THREE DAYS IN AND 2019 IS LIKE OMG!
All we know is we started 2019 off right.
Becca already got out of speeding ticket, Christa had a baby, Sarah got engaged and Kelli moved to Boulder. What else do you need?
New racers, of course.
So here’s the low down on the new new for 2019.
First, although she’s from Ottowa Gatineau she knows every US license plate slogan. How? Why? We don’t know. But this makes her dangerous during Sweat Mobile games. She can also flawlessly sing Scrubs by TLC. Pretty impressive. We really just wonder where she stands on the whole Cardi B/Nicki Minaj drama. We’ll find out.
Riding on the notorious Marian University team, and then for Stages Cycling (and sitting across from Becca all summer during her internship at Stages), Marta, though short, is one tall drink of water. Or should we say tall drink of steak. You see if she had to drink food and eat a drink she says she would drink a steak because she doesn’t enjoy all the chewing or the texture. And she would eat water because in her head it would be a non gelatin jello-ish blob. Appetizing, right? Whatever it is, Marta is also pretty zippy on two wheels.
Hailing from San Anselmo, CA, Dani comes to La Sweat after riding for Team Twenty20. She’s ready to go full gas in 2019, and we’re excited to fill ‘er up. We would like her to teach us how to do this trick in the picture, unless it was just a good moment captured and she fell over afterwards.
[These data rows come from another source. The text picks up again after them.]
-- ==== Sys2Proof/Machine/BlockReset.lean ====
section
/-! DEFINITION. The block reset: when it is refused, the registers and the state that a block keeps, and what the others lose (R40,
R122, R148, R172, R342, R562). -/

namespace Sys2Proof.Machine

/-- Does an offset lie in one of the ranges, ends included? -/
def within (o : Nat) (l : List (Nat × Nat)) : Bool := l.any fun r => decide (r.1 ≤ o) && decide (o ≤ r.2)

/-- Is the register at offset o of a page of a block type kept by a block reset? Kept are the header's fields of R40; the settings and
reports of R562 and of R148; the registers for which the spec gives no reset value, which go on reporting what the block still
holds, and QDI_STAT and VSX_STAT, which do so too; and what SYS and RST show of the whole module, with the watchdog, which host software cannot clear (R509). -/
def blockKeeps (type o : Nat) : Bool :=
  if o < 0x100 then [0x00, 0x04, 0x08, 0x0C, 0x20, 0x24].contains o ||
    (o = 0x18 && [0x07, 0x08, 0x0A, 0x0B, 0x60, 0x32].contains type)
  else match type with
    | 0x01 => decide (0x400 ≤ o)
    | 0x02 => within o [(0x104, 0x110), (0x118, 0x11C)]
    | 0x03 => within o [(0x104, 0x104), (0x11C, 0x11C), (0x200, 0x2FF)]
    | 0x07 => within o [(0x100, 0x104), (0x11C, 0x11C)] || (within o [(0x1000, 0x10FF)] && o % 16 < 8)
    | 0x08 => within o [(0x100, 0x114), (0x120, 0x120), (0x200, 0x2E8)] || (decide (0x1000 ≤ o) && o % 0x100 = 0)
    | 0x09 => within o [(0x104, 0x104), (0x110, 0x13F)]
    | 0x0A => within o [(0x100, 0x104)] || decide (0x1000 ≤ o)
    | 0x0B => within o [(0x104, 0x140)] || (decide (0x1000 ≤ o) && within (o % 0x100) [(0x00, 0x47), (0x50, 0x54)])
    | 0x0F => within o [(0x100, 0x104), (0x140, 0x15F)]
    | 0x10 => within o [(0x100, 0x11C), (0x128, 0x128), (0x130, 0x130), (0x140, 0x15F)]
    | 0x20 | 0x21 => within o [(0x100, 0x100), (0x14C, 0x14C)] || decide (0x1000 ≤ o)
    | 0x41 => within o [(0x100, 0x100), (0x108, 0x114)]
    | 0x42 => within o [(0x100, 0x14F)]
    | 0x43 => o = 0x100
    | 0x50 => within o [(0x104, 0x104), (0x180, 0x19F)]
    | 0x60 => within o [(0x100, 0x100), (0x108, 0x108), (0x110, 0x128)]
    | 0x32 => within o [(0x1000, 0x3FFF)] || (decide (0x4000 ≤ o) && o % 0x80 = 0)
    | _ => false

/-- The registers of a page go to their reset values, but for those kept; the block is quiesced (R40). -/
def State.resetRegs (s : State) (p : Nat) : State :=
  let t := s.dropRegs fun k => pageOfKey k = p && !blockKeeps (typeCode p) (k % 0x10000)
  let t1 : State := { t with irq := { t.irq with cats := t.irq.cats.filter fun e => e.1 / 32 ≠ p } }
  (t1.setBit (R.PG_CTL p) 1 true).setFld (R.PG_STAT p) 1 0 3

/-! What each block holds beside its registers. -/

/-- TMB: its discipline starts again, and the views of DTIME and PPS_IN that clients had latched are gone; DTIME, the learnt frequency and
what the neighbours said stay. -/
def State.resetTmb (s : State) : State :=
  let old := s.tmb
  let t : State := { s with tmb := { State.reset.tmb with
    learnt := old.learnt, norLearnt := old.norLearnt, neighbours := old.neighbours }, nowHold := State.reset.nowHold, ppsHold := State.reset.ppsHold }
  t.freeFreq

/-- MSR: no measure is announced, no slot armed and no strike interrupt owed; idle ticks count from now, and rights that waited for a
strike take effect (R72, R94, R479). -/
def State.resetMsr (s : State) : State :=
  ({ s with
    msr := { State.reset.msr with idleFrom := s.etime, count := s.msr.count }
    irq := { s.irq with strikeTo := 0 } }).settleRights

/-- A Collator: queued descriptors are discarded and each issuing step stops, cause 0x09 (R172). -/
def State.resetCol (s : State) (n : Nat) : State :=
  let u := s.colUnit n
  (u.lc ++ u.be).foldl (fun t q =>
    match t.run q.run with
    | some x => if x.live && !q.void then (t.colFault { x with forCtx := q.x } n 9 q).teardown q.run 0x2301 else t
    | none => t) (s.setCol n emptyCol)

/-- A channel engine: every job is discarded and its run stops, cause 0x07 (R342). -/
def State.resetChn (s : State) (ch : Nat) : State :=
  let u := s.chan ch
  let s1 := s.setChan ch emptyChan
  let s2 : State := { s1 with ftl := { s1.ftl with active := s1.ftl.active.filter fun h => !u.slots.any fun e => e.2.hold = h } }
  (u.slots.map Prod.snd ++ u.queue).foldl (fun t j => t.jobFault ch j 7) s2

/-- A lane row: its Leaf is cleared as after a power-up (R122), and ROW_STAT.LC shows the reservation (R223). -/
def State.resetRow (s : State) (r : Nat) : State := (s.clearLeaf r).setBit (R.ROW_STAT r) 2 (s.reservedFor r).isSome

/-- DET: replays and buffered records go; records written stay, and runs in flight are journalled no more (R264, R268). -/
def State.resetDet (s : State) : State :=
  let s1 := (s.sched.runs.filter fun e => e.2.replayOf.isSome).foldl (fun t e => t.drLeave e.1) s
  { s1 with
    sched := { s1.sched with runs := s1.sched.runs.map fun e =>
      (e.1, if e.2.journalled then { e.2 with journalled := false, flags := e.2.flags ||| 2 ^ 23 } else e.2) }
    journals := s1.journals.map fun e => (e.1, { emptyJournal with written := e.2.written }) }

/-- A memory device: its open merge entries are written, oldest first, and its bank counts start again. -/
def State.resetMem (s : State) (d : Nat) : State :=
  let mine := (s.devs.merge.filter fun e => e.1 / 2 ^ 34 = d).length
  let s1 := (List.range mine).foldl (fun t _ => match t.oldestEntry d with
    | some b => t.flushEntry d b []
    | none => t) s
  { s1 with devs := { s1.devs with banks := s1.devs.banks.filter fun e => e.1 / 65536 ≠ d } }

/-- A link goes DOWN with all that it held. -/
def State.resetLnk (s : State) (l : Nat) : State := { s with links := kvErase s.links l }

/-- The latched read-back copies that clients hold of SEC_MEAS, and what the security unit holds for a while: a hold ends, a diagnostic
unlock ends, a nonce is forgotten. The slots stay: the only change they admit is an extend (R470, R478, R481). -/
def State.resetSec (s : State) : State :=
  let t := s.endHold.lockDiag
  { t with measHold := [], sec := { t.sec with nonce := none } }

/-- What the block of a page holds beside its registers, before they go to their reset values. -/
def State.resetInside (s : State) (p : Nat) : State :=
  match typeCode p with
  | 0x02 => { s with attnWanted := .no, sys := { s.sys with phaseHidden := true } }
  | 0x07 => { s with heldSaid := [] }
  | 0x09 => { s with accRem := [] }
  | 0x0B => { s with tiers := { s.tiers with again := s.tiers.again ++ s.tiers.lc ++ s.tiers.be, lc := [], be := [] } }
  | 0x0C => s.resetDet
  | 0x0D => { s with err := ⟨[], [], 0, []⟩ }
  | 0x0F => s.resetSec
  | 0x10 => { s with nor := { s.nor with staged := [] } }
  | 0x20 | 0x21 => s.resetMem (p - 0x10)
  | 0x41 => { s with ftl := { s.ftl with suspended := s.ftl.suspended.filter fun e => e.1 / 136 ≠ p - 0xB8 } }
  | 0x42 => { s with ftl := { s.ftl with reads := [], retryAt := [], warnedAt := [] } }
  | 0x43 => { s with search := { s.search with
      before := s.search.before.filter fun e => pageOfKey e.1 ≠ pageVsx
      indexes := s.search.indexes.map fun e => (e.1, e.2.rested)
      queries := []
      finished := [] } }
  | 0x50 => s.resetLnk (p - 0xC0)
  | 0x51 => { s with red := State.reset.red }
  | _ => s

/-- What follows once the registers have their reset values; the causes of the steps that a Collator or a channel engine stops stand in
its fault register. -/
def State.resetAfter (s : State) (p : Nat) : State :=
  match typeCode p with
  | 0x04 => s.resetTmb
  | 0x05 => s.resetMsr
  | 0x06 => { s with irq := { s.irq with last := [], deferred := [] } }
  | 0x30 => s.resetRow (p - 0x28)
  | 0x31 => s.resetCol (p - 0x90)
  | 0x40 => s.resetChn (p - 0x98)
  | _ => s

/-- The block reset of a page whose block is quiesced (R40): QNT is refused while a step holds it (R148). -/
def State.blockReset (s : State) (c p : Nat) : State :=
  if !s.bit (R.PG_STAT p) 1 || (p = pageQnt && s.qntHeld) then s.accessEvent 0x1004 c (R.PG_CTL p)
  else (((s.resetInside p).resetRegs p).resetAfter p).settle

/-- A write of PG_CTL by client c with one bit changed and [2] at 0. -/
def State.ctlBit (s : State) (c p i : Nat) (b : Bool) : State :=
  s.command c (R.PG_CTL p) (putBits (s.rd (R.PG_CTL p)) i i b.toNat) fun t new _ => (t.pageCtl p new).workAgain p

/-- ENABLE (R39). -/
def execEnable (c : Client) (p : Page) (s : State) : Host.Outcome State Fault Refusal :=
  s.writePage c p (settled (s.ctlBit c p 0 true))

/-- DISABLE (R39). -/
def execDisable (c : Client) (p : Page) (s : State) : Host.Outcome State Fault Refusal :=
  s.writePage c p (settled (s.ctlBit c p 0 false))

/-- QUIESCE_REQUEST (R38). -/
def execQuiesceRequest (c : Client) (p : Page) (s : State) : Host.Outcome State Fault Refusal :=
  s.writePage c p (settled (s.ctlBit c p 1 true))

/-- QUIESCE_CLEAR (R38). -/
def execQuiesceClear (c : Client) (p : Page) (s : State) : Host.Outcome State Fault Refusal :=
  s.writePage c p (settled (s.ctlBit c p 1 false))

/-- A write of PG_CTL: a reset in it is judged by the state before the write, and then the other bits act (R38 to R40). -/
def State.ctlWrite (s : State) (c p new raw : Nat) : State :=
  if raw.testBit 2 && (s.present p = 3 || s.present p = 1) then
    let was := s.bit (R.PG_STAT p) 1
    if was then (s.pageCtl p (putBits new 1 1 1)).blockReset c p
    else ((s.pageCtl p new).workAgain p).accessEvent 0x1004 c (R.PG_CTL p)
  else (s.pageCtl p new).workAgain p

/-- BLOCK_RESET (R40). -/
def execBlockReset (c : Client) (p : Page) (s : State) : Host.Outcome State Fault Refusal :=
  s.writePage c p
    (settled (s.command c (R.PG_CTL p) (putBits (s.rd (R.PG_CTL p)) 2 2 1) fun t new raw => t.ctlWrite c p new raw))

end Sys2Proof.Machine
end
Unsure, but we will find out.
From one of the hottest places on earth, Witchita Falls, TX, this lady is a risk taker. Why do we say that? Well, if she suddenly inherited the power to fly, she wouldn’t mess around. She says she would fly straight to Outer Space. GASP! Would she die? Hopefully not! Hopefully that flying super power also came with an ability to inhale oxygenless air! And race crits. What a dreamy out-of-this-world rebel.
AND NOW… you may already know this one. She rode with us quite a bit last year and was a late addition. We (and by we I mean me) refer to her as Big Bird, but we’re excited for the return of….
She’s tall AF. She from down under, eats tacos like a champ and can sit in a car for 30+ hours — if you stop for tacos. She also has some killer fashun - no that’s not a spelling error. Ready for another round of Emma? We are.
Now, lest not forget the biggest news of all, our returning riders have had some pretty BIG off seasonS:
Umm CHRISTA HAD A BABY. Yeah. Is there anything else to even talk about? Oh, she’ll also be road captain. BUT BACK TO THE BABY!?! We are claiming her first born as our official La Sweat Baby. We will group raise her. Sorry Chris, she’s ours, just like Christa.
Sarah is back with Sweat in 2019, but this time she’s not just a canadian clacking supertar, she’s also a fiancé. Call us old fashioned, but we’re super stoked. We’re excited to check out the rock that Ryan dropped. We’re excited to hear her squeak about it. AND most importantly we’re excited to recap what will probably be the worst Bachelor season ever — Colton. Bring on Paradise!
and who would we be without…
In this photo she is only wearing one hat, but usually she wears many. She’s our boss mama, logistic conductor and numero uno best Sweat Mobile driver. She’s the woman behind the whole show, so be nice.